__Saved data entries__
-- ==== Sys2Proof/Tests/Slice0.lean ====
section
/-! SUPPORT. The model's own tests: commands that are not well formed, and for every statement with hypotheses the states and
operands that meet them, clause by clause. -/
namespace Sys2Proof.Tests
set_option Elab.async false
open Sys2Proof Sys2Proof.Machine

/-! ## Helpers -/

def e0 : Pos := ⟨0, 0, 0⟩
def eTop : Pos := ⟨3, 23, 16⟩
def c0 : Cx := ⟨e0, 0⟩
def l0 : LPos := ⟨0, 0, 0⟩
def u0 : Clu := ⟨0, 0⟩
def uTop : Clu := ⟨3, 23⟩

def pow (s : State) (f : Power → Power) : State := { s with power := f s.power }
def tim (s : State) (f : Time → Time) : State := { s with time := f s.time }
def sec (s : State) (f : Sec → Sec) : State := { s with sec := f s.sec }

/-- A package at a step of its power-up order, its rails up. -/
def atStep (n : Nat) : State :=
  pow (State.reset.fset F.PLN_BOOT_STEP n) fun p => { p with railsUp := true, auxUp := true, judged := true }

/-- A package at READY, package 0. -/
def ready : State := (atStep 11).setReg Reg.PLN_PKG_ID 0x80000000

/-- The same, engine 0 running a task in context 0. -/
def task (x : Ctx) : State := ready.setCtx 0 { x with st := .run, task := some {} }

/-- Tiles of engine 0 that are FULL, of a format. -/
def fills (s : State) (fmt : BitVec 3) (ts : List Nat) : State :=
  ts.foldl (fun s t => s.setTag t { full := true, fmt := fmt }) s

/-- An instruction in a queue. -/
def ent (id : Nat) (w : BitVec 64) : QEnt := { id := id, w := w }

/-- A 64-bit word in memory. -/
def put64 (s : State) (a : Nat) (w : BitVec 64) : State :=
  (s.store a ⟨w.truncate 32, false⟩).store (a + 4) ⟨(w >>> 32).truncate 32, false⟩

/-- A queue that is enabled, its completion ring in the slow tier. -/
def qOn (s : State) (q : Nat) : State :=
  ((s.setFlag (F.PLN_CQ_CFG_EN q) true).setReg (Reg.PLN_CQ_CPL_LO q) 0x200000).setReg (Reg.PLN_CQ_CPL_HI q) 0x100

def P0 : Payload := ⟨0, 0, 0, 0, 0, 0, 0⟩
def cmdH (c : Nat) (low : BitVec 56) : BitVec 64 := BitVec.ofNat 8 c ++ low
def qb : State := qOn (qOn ready 0) 15

/-! ## Commands that are not well formed -/

def flitOf (n : Nat) : Flit := ⟨0, 0, List.replicate n 0, 0⟩
def slotOfLen (n : Nat) : ReqSlot := ⟨0, BitVec.ofNat 8 n, 0, 0, 0⟩
def cslot (n : Nat) : CSlot := { group := 0, inst := 0, src := 0, ofs := 0, len := 0, data := List.replicate n ⟨0, false⟩ }

theorem test_wf_dataFlit : (Instr.dataFlit 0 (flitOf 62)).wf = false ∧ (Instr.dataFlit 0 (flitOf 61)).wf = true := by
  decide +kernel
theorem test_wf_collectiveUpData : (Instr.collectiveUpData (cslot 0)).wf = false ∧
    (Instr.collectiveUpData (cslot 1)).wf = true := by decide +kernel
theorem test_wf_collectiveUpData_long : (Instr.collectiveUpData (cslot 32769)).wf = false := by decide +kernel
theorem test_wf_collectiveDownData : (Instr.collectiveDownData (cslot 0)).wf = false ∧
    (Instr.collectiveDownData (cslot 1)).wf = true := by decide +kernel
theorem test_wf_collectiveDownData_long : (Instr.collectiveDownData (cslot 32769)).wf = false := by decide +kernel
theorem test_wf_writeRequest : (Instr.writeRequest 0 (slotOfLen 0) (List.replicate 15 ⟨0, false⟩)).wf = false ∧
    (Instr.writeRequest 0 (slotOfLen 64) (List.replicate 1040 ⟨0, false⟩)).wf = false ∧
    (Instr.writeRequest 0 (slotOfLen 0) (List.replicate 16 ⟨0, false⟩)).wf = true := by decide +kernel
theorem test_wf_readRequest : (Instr.readRequest 0 (slotOfLen 64)).wf = false ∧
    (Instr.readRequest 0 (slotOfLen 63)).wf = true := by decide +kernel
theorem test_wf_readResponse : (Instr.readResponse 0 (slotOfLen 0) (List.replicate 17 ⟨0, false⟩)).wf = false ∧
    (Instr.readResponse 0 (slotOfLen 64) (List.replicate 1040 ⟨0, false⟩)).wf = false ∧
    (Instr.readResponse 0 (slotOfLen 0) (List.replicate 16 ⟨0, false⟩)).wf = true := by decide +kernel
theorem test_wf_hostWrite : (Instr.hostWrite 0 0 [] false).wf = false ∧
    (Instr.hostWrite 0 0 (List.replicate 129 0) false).wf = false ∧ (Instr.hostWrite 0 2 [0] false).wf = false ∧
    (Instr.hostWrite 0 4 [0] false).wf = true := by decide +kernel
theorem test_wf_hostRead : (Instr.hostRead 0 0 0).wf = false ∧ (Instr.hostRead 0 0 1025).wf = false ∧
    (Instr.hostRead 0 2 1).wf = false ∧ (Instr.hostRead 0 4 1024).wf = true := by decide +kernel
theorem test_wf_recovery : (Instr.recovery []).wf = false ∧ (Instr.recovery (List.replicate 33 0)).wf = false ∧
    (Instr.recovery (List.replicate 32 0)).wf = true := by decide +kernel
theorem test_wf_marginPlan : (Instr.marginPlan 0 (List.replicate 15 0)).wf = false ∧
    (Instr.marginPlan 0 (List.replicate 16 0)).wf = true := by decide +kernel
def estOf (a c s r m l : Nat) : PowerEst :=
  ⟨List.replicate a 0, List.replicate c 0, List.replicate s 0, List.replicate r 0, List.replicate m 0, List.replicate l 0, 0⟩
theorem test_wf_diaphragmEstimate :
    (Instr.diaphragmEstimate (estOf 3 4 4 4 7 3)).wf = false ∧ (Instr.diaphragmEstimate (estOf 4 1 4 4 7 3)).wf = false ∧
    (Instr.diaphragmEstimate (estOf 4 4 0 4 7 3)).wf = false ∧ (Instr.diaphragmEstimate (estOf 4 4 4 5 7 3)).wf = false ∧
    (Instr.diaphragmEstimate (estOf 4 4 4 4 6 3)).wf = false ∧ (Instr.diaphragmEstimate (estOf 4 4 4 4 7 4)).wf = false ∧
    (Instr.diaphragmEstimate (estOf 4 4 4 4 7 3)).wf = true := by decide +kernel
theorem test_wf_install : (Instr.install .armature 0).wf = false ∧ (Instr.install .armature 5).wf = false ∧
    (Instr.install .armature 4).wf = true := by decide +kernel
theorem test_wf_edgeTraining : (Instr.edgeTraining 0 35).wf = false ∧ (Instr.edgeTraining 0 34).wf = true := by
  decide +kernel
theorem test_wf_memoryTraining : (Instr.memoryTraining (List.replicate 577 (0, 0))).wf = false ∧
    (Instr.memoryTraining []).wf = true := by decide +kernel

__ASSIGNMENT__
Give the exact lines, and only those, from the line containing "a format. -/" through the line containing "def P0 : Payload := ⟨0, 0, 0, 0, 0, 0, 0⟩" in the entries above.

__WRITTEN RESPONSE__
/-- Tiles of engine 0 that are FULL, of a format. -/
def fills (s : State) (fmt : BitVec 3) (ts : List Nat) : State :=
  ts.foldl (fun s t => s.setTag t { full := true, fmt := fmt }) s

/-- An instruction in a queue. -/
def ent (id : Nat) (w : BitVec 64) : QEnt := { id := id, w := w }

/-- A 64-bit word in memory. -/
def put64 (s : State) (a : Nat) (w : BitVec 64) : State :=
  (s.store a ⟨w.truncate 32, false⟩).store (a + 4) ⟨(w >>> 32).truncate 32, false⟩

/-- A queue that is enabled, its completion ring in the slow tier. -/
def qOn (s : State) (q : Nat) : State :=
  ((s.setFlag (F.PLN_CQ_CFG_EN q) true).setReg (Reg.PLN_CQ_CPL_LO q) 0x200000).setReg (Reg.PLN_CQ_CPL_HI q) 0x100

def P0 : Payload := ⟨0, 0, 0, 0, 0, 0, 0⟩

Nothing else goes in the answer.